Of course, with anything such as this, there is always the somewhat thorny issue of money, particularly given the eye-watering squeeze the public sector’s finances are likely to experience over the next few years as the government struggles to rebalance the books. While much can probably be achieved through goodwill and encouragement – for instance the collation and gathering of existing evidence, perhaps – it is something where the scope of its ambition makes it clear there will be at least some investment needed, as Cotton recognises.
“None of this is going to be done in a flash as we have to scope out who is going to fund the work and look at the experts needed in different areas. We have to put a good business case to the CFOA,” she points out.
But it also has to be remembered that the government has set an ambitious target for reducing sickness absence across the public sector by 30% (equivalent to an average of 7.5 days lost per worker) by 2010.
In 2005-06, according to its most recent figures (published last summer), the average number of shift days lost to sickness per person was 9.4 for full-time firefighters, 11.9 for fire control workers, and 11 for non-uniformed staff. So clearly, the service still has some way to go. Therefore anything that can help to improve and disseminate best practice and contribute to reducing absence rates and improving attendance management in a service that is and has been undergoing rapid change should, it is to be hoped, be welcomed.

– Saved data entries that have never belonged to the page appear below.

theorem test_witness_DmaChannels :
    (let ch : Nat := 3; let master : Nat := 6; let v : W32 := 0x80000012;
     let s : State := opens [5, 6] { S0 with chans := S0.chans.filter (fun e : Nat × Chan => e.1 == 3) }; ch < 128 ∧
     let writes := s.reaches (s.whoIs master) (dmaReg ch 0) 4 true = true; let c := s.chan ch; writes ∧
     c.owner ≠ master ∧ BitVec.getLsbD v 31 = true) ∧
    (let ch : Nat := 3; let master : Nat := 6; let v : W32 := 0x12;
     let s : State := opens [5, 6] { S0 with chans := S0.chans.filter (fun e : Nat × Chan => e.1 == 3) }; ch < 128 ∧
     let writes := s.reaches (s.whoIs master) (dmaReg ch 0) 4 true = true; let c := s.chan ch; writes ∧
     c.owner ≠ master ∧ BitVec.getLsbD v 31 = false) ∧
    (let ch : Nat := 17; let master : Nat := 5; let v : W32 := 0x80000012;
     let s : State := opens [5, 6] { S0 with chans := S0.chans.filter (fun e : Nat × Chan => e.1 == 17) }; ch < 128 ∧
     let writes := s.reaches (s.whoIs master) (dmaReg ch 0) 4 true = true; let c := s.chan ch; let e := ch / 8;
     writes ∧ c.owner = master ∧ BitVec.getLsbD v 31 = true ∧ BitVec.getLsbD v 30 = false ∧ c.busy = false ∧
     (s.dmaE e).fenced = true ∧ c.prio < 4) ∧
    (let ch : Nat := 3; let master : Nat := 5; let v : W32 := 0x80000012;
     let s : State := opens [5, 6] { S0 with chans := S0.chans.filter (fun e : Nat × Chan => e.1 == 3) }; ch < 128 ∧
     let writes := s.reaches (s.whoIs master) (dmaReg ch 0) 4 true = true; let c := s.chan ch; let e := ch / 8;
     let may := fun full len write => s.dmaReach (s.dmaWho ch) full len write = true; writes ∧ c.owner = master ∧
     BitVec.getLsbD v 31 = true ∧ BitVec.getLsbD v 30 = false ∧ c.busy = false ∧ (s.dmaE e).fenced = false ∧
     may c.descAddr 32 false ∧ ∃ n, s.dmaSeq ch false = some n) ∧
    (let ch : Nat := 3; let master : Nat := 5; let v : W32 := 0x12;
     let s : State := opens [5, 6] { S0 with chans := S0.chans.filter (fun e : Nat × Chan => e.1 == 3) }; ch < 128 ∧
     let writes := s.reaches (s.whoIs master) (dmaReg ch 0) 4 true = true; let c := s.chan ch; writes ∧
     c.owner = master ∧ BitVec.getLsbD v 31 = false ∧ BitVec.getLsbD v 30 = false) ∧
    (let ch : Nat := 5; let s : State := S0; ch < 128 ∧ let c := s.chan ch; s.movesOn ch = true ∧ c.busy = true ∧
     c.stopping = true ∧ c.ends = false ∧ c.unacked = [] ∧ c.endSt = none) ∧
    (let ch : Nat := 4;
     let s : State := { S0 with chans := (S0.chans.filter (fun e : Nat × Chan => e.1 == 4)).map fun e => (e.1, {e.2 with inbox := [1,2,3]}) };
     ch < 128 ∧ let c := s.chan ch; let e := ch / 8; (s.dmaE e).fenced = false ∧ s.movesOn ch = true ∧
     (∀ (j : Nat), j < 8 → (s.chan (8 * e + j)).nextRead = none) ∧ s.moverPick e = some (ch % 8) ∧ c.inbox ≠ []) ∧
    (let ch : Nat := 4; let n : Nat := 15;
     let s : State := { S0 with chans := S0.chans.filter (fun e : Nat × Chan => e.1 == 4) , mgmt := { windows := [⟨0,5,0,true,0,0x100000000+0x3000,0x1000,false,[]⟩]}};
     ch < 128 ∧ let c := s.chan ch; let e := ch / 8;
     let may := fun full len write => s.dmaReach (s.dmaWho ch) full len write = true; (s.dmaE e).fenced = false ∧
     s.movesOn ch = true ∧ (∀ (j : Nat), j < 8 → (s.chan (8 * e + j)).nextRead = none) ∧
     s.moverPick e = some (ch % 8) ∧ let k := min 8 (c.desc.len - c.written);
     let full := if c.desc.dstFixed = true then c.desc.dst else c.desc.dst + c.written; c.inbox = [] ∧
     may full k true ∧ s.dmaSeq ch true = some n) ∧
    (let ch : Nat := 6; let s : State := S0; ch < 128 ∧ let c := s.chan ch; s.movesOn ch = true ∧ c.busy = true ∧
     c.rd = none ∧ c.unacked = [] ∧ c.stopping = false ∧ c.phase = ChanPhase.move ∧ c.endSt = none ∧
     c.written = c.desc.len ∧ c.desc.wb = false ∧ c.desc.nextEn = false) ∧
    (let ch : Nat := 10; let s : State := S0; ch < 128 ∧ let c := s.chan ch;
     let may := fun full len write => s.dmaReach (s.dmaWho ch) full len write = true; s.movesOn ch = true ∧
     c.busy = true ∧ c.rd = none ∧ c.unacked = [] ∧ c.stopping = false ∧ c.phase = ChanPhase.move ∧ c.endSt = none ∧
     c.written = c.desc.len ∧ c.desc.wb = false ∧ c.desc.nextEn = true ∧ may c.desc.next 32 false ∧
     ∃ n, s.dmaSeq ch false = some n) ∧
    (let ch : Nat := 7; let s : State := S0; ch < 128 ∧ let c := s.chan ch; s.movesOn ch = true ∧ c.busy = true ∧
     c.rd = none ∧ c.unacked = [] ∧ c.stopping = false ∧ c.phase = ChanPhase.move ∧ ∃ st, c.endSt = some st ∧ st ≠ 0 ∧
     c.desc.wb = false) ∧
    (let ch : Nat := 9; let s : State := S0; ch < 128 ∧ let c := s.chan ch;
     let may := fun full len write => s.dmaReach (s.dmaWho ch) full len write = true; s.movesOn ch = true ∧
     c.busy = true ∧ c.rd = none ∧ c.unacked = [] ∧ c.stopping = false ∧ c.phase = ChanPhase.move ∧ c.endSt = none ∧
     c.written = c.desc.len ∧ c.desc.wb = true ∧ may (c.cur + 18) 1 true ∧ ∃ n, s.dmaSeq ch true = some n) := by
  refine ⟨?_, ?_, ?_, ⟨?_, ?_, ?_, ?_, ?_, ?_, ?_, ?_, _, rfl⟩, ?_, ?_, ?_, ?_, ?_, ⟨?_, ?_, ?_, ?_, ?_, ?_, ?_, ?_,
    ?_, ?_, ?_, ?_, _, rfl⟩, ⟨?_, ?_, ?_, ?_, ?_, ?_, ?_, _, rfl, ?_, ?_⟩, ⟨?_, ?_, ?_, ?_, ?_, ?_, ?_, ?_, ?_, ?_,
    ?_, _, rfl⟩⟩ <;> decide +kernel

theorem test_witness_EventRouter :
    (let n : Nat := 31; let s : State := S1; n < 512 ∧ s.running = true ∧ reservedSource n = true) ∧
    (let n : Nat := 100; let s : State := S1; n < 512 ∧ s.running = true ∧ reservedSource n = false ∧
     (¬(s.dbgBlock.trigEn = true ∧ s.dbgBlock.trigSrc = n)) ∧ let v := s.src n; v.act = true ∧ v.retry = true ∧
     200 ≤ s.now - v.resentAt ∧ v.sentKind = 1 ∧ 1000000 ≤ s.now - v.sentAt ∧ n ≠ 17) ∧
    (let n : Nat := 104; let s : State := S1; n < 512 ∧ s.running = true ∧ reservedSource n = false ∧
     s.dbgBlock.trigEn = true ∧ s.dbgBlock.trigSrc = n ∧ s.dbgBlock.frost = false ∧ s.dbgBlock.wantFrost = []) ∧
    (let n : Nat := 5; let s : State := S1; n < 512 ∧ s.running = true ∧ let v := s.src n; let h := s.hold (n / 16);
     v.pend = true ∧ v.act = false ∧ h.start = none ∧ (h.us = 0 ∨ s.nextInGroup n = true) ∧
     s.dbgBlock.traceCtl.getLsbD 1 = false) ∧
    (let n : Nat := 100; let s : State := opens [5, 6] S1; n < 512 ∧ s.running = true ∧ let v := s.src n;
     v.act = true ∧ v.sentKind = 1 ∧
     let r : Resp := {kind := .done, dstPhys := 0x7FF, dstId := 0x400, tag := 0, cap := 0, status := 0, data := [100,0], badCrc := false};
     r ∈ s.replies ∧ r.kind = RespKind.done ∧ r.dstPhys = 2047 ∧ r.dstId = 1024 ∧ r.data = leBytes n 2 ∧
     let g : Nat := 6; let w : Nat := 3; let master : Nat := 5; let v : W32 := 0; g < 32 ∧ w < 16 ∧
     let writes := fun a => s.reaches (s.whoIs master) a 4 true = true; let x := s.src n;
     let kind := BitVec.toNat v / 2 ^ 30;
     let open_ := if n < 32 ∨ 80 ≤ n ∧ n < 96 then master = 1024 else if 508 ≤ n then master = 1024 ∨ master = 1027 else True;
     let owns := x.owner = 1279 ∨ x.owner = master ∨ master = 1024; let tile := BitVec.toNat v / 2 ^ 16 % 1024;
     let line := BitVec.toNat v / 256 % 8; let vector := BitVec.toNat v % 64;
     let wellFormed := BitVec.toNat v = kind * 2 ^ 30 + tile * 2 ^ 16 + line * 256 + vector ∧ (kind ≠ 1 → tile = 0 ∧ line = 0) ∧ (kind ≠ 3 → vector = 0);
     writes (268570624 + 8 * n) ∧ open_ ∧ owns ∧ wellFormed ∧ writes (268567552 + 4 * w) ∧
     writes (268566656 + 4 * g) ∧
     (if g = 0 ∨ g = 1 ∨ g = 5 then master = 1024 else if g = 31 then master = 1024 ∨ master = 1027 else True)) ∧
    (let n : Nat := 101; let s : State := S1; n < 512 ∧ s.running = true ∧ let v := s.src n; v.act = true ∧
     v.sentKind = 2 ∧ s.mgmt.up = true ∧ s.mgmt.restarting = false) ∧
    (let n : Nat := 102; let s : State := S1; n < 512 ∧ s.running = true ∧ let v := s.src n; v.act = true ∧
     v.sentKind = 3) ∧
    (let n : Nat := 103; let g : Nat := 6; let w : Nat := 3; let s : State := S1; n < 512 ∧ g < 32 ∧ w < 16 ∧
     let h := s.hold g; ∃ t0, h.start = some t0 ∧ h.us ≤ (s.now - t0) / 200 ∧ s.running = true) ∧
    (let n : Nat := 7; let g : Nat := 6; let w : Nat := 3; let master : Nat := 5; let s : State := opens [5, 6] S1;
     n < 512 ∧ g < 32 ∧ w < 16 ∧ let writes := fun a => s.reaches (s.whoIs master) a 4 true = true;
     let open_ := if n < 32 ∨ 80 ≤ n ∧ n < 96 then master = 1024 else if 508 ≤ n then master = 1024 ∨ master = 1027 else True;
     writes (268570624 + 8 * n) ∧ ¬open_) ∧
    (let n : Nat := 200; let g : Nat := 6; let w : Nat := 3; let master : Nat := 5; let v : W32 := 0x40070304;
     let s : State := opens [5, 6] S1; n < 512 ∧ g < 32 ∧ w < 16 ∧
     let writes := fun a => s.reaches (s.whoIs master) a 4 true = true; let x := s.src n;
     let kind := BitVec.toNat v / 2 ^ 30;
     let open_ := if n < 32 ∨ 80 ≤ n ∧ n < 96 then master = 1024 else if 508 ≤ n then master = 1024 ∨ master = 1027 else True;
     let owns := x.owner = 1279 ∨ x.owner = master ∨ master = 1024; let tile := BitVec.toNat v / 2 ^ 16 % 1024;
     let line := BitVec.toNat v / 256 % 8; let vector := BitVec.toNat v % 64;
     let wellFormed := BitVec.toNat v = kind * 2 ^ 30 + tile * 2 ^ 16 + line * 256 + vector ∧ (kind ≠ 1 → tile = 0 ∧ line = 0) ∧ (kind ≠ 3 → vector = 0);
     writes (268570624 + 8 * n) ∧ open_ ∧ (¬(owns ∧ wellFormed))) := by
  refine ⟨?_, ?_, ?_, ?_, ?_, ?_, ?_, ⟨?_, ?_, ?_, _, rfl, ?_, ?_⟩, ?_, ?_⟩ <;> decide +kernel

end DmaRouter

end Sys2Proof.Tests
end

What’s more, the work under way very much links back to the government’s, and director for health and work Dame Carol Black’s wider agenda to create a more evidence-based, consistent national OH service, argues Hayton. The intention, he suggests, is to work towards having a proper strategy in place by the end of this year, with the data-sharing website up and running by the autumn.
“It will simply be a framework against which the profession can utilise and measure itself against, but this will not be prescriptive.”
OH network group aims
The aim is to “develop a network to ensure effective liaison between stakeholders directly involved in delivering OH services across the Fire & Rescue Service”.
This will include:
The establishment of a strategic medical and OH network of relevant stakeholders
The establishment of an effective communication network between the stakeholders who deliver OH services, including data-sharing through an OH library, good practice guidance, ongoing research, a support centre, and a discussion forum
The provision of consistent and up-to-date guidance to practitioners, including the development of a fitness framework, good practice on attendance management, targeted medical and occupational health research, and guidance on the Disability Discrimination Act.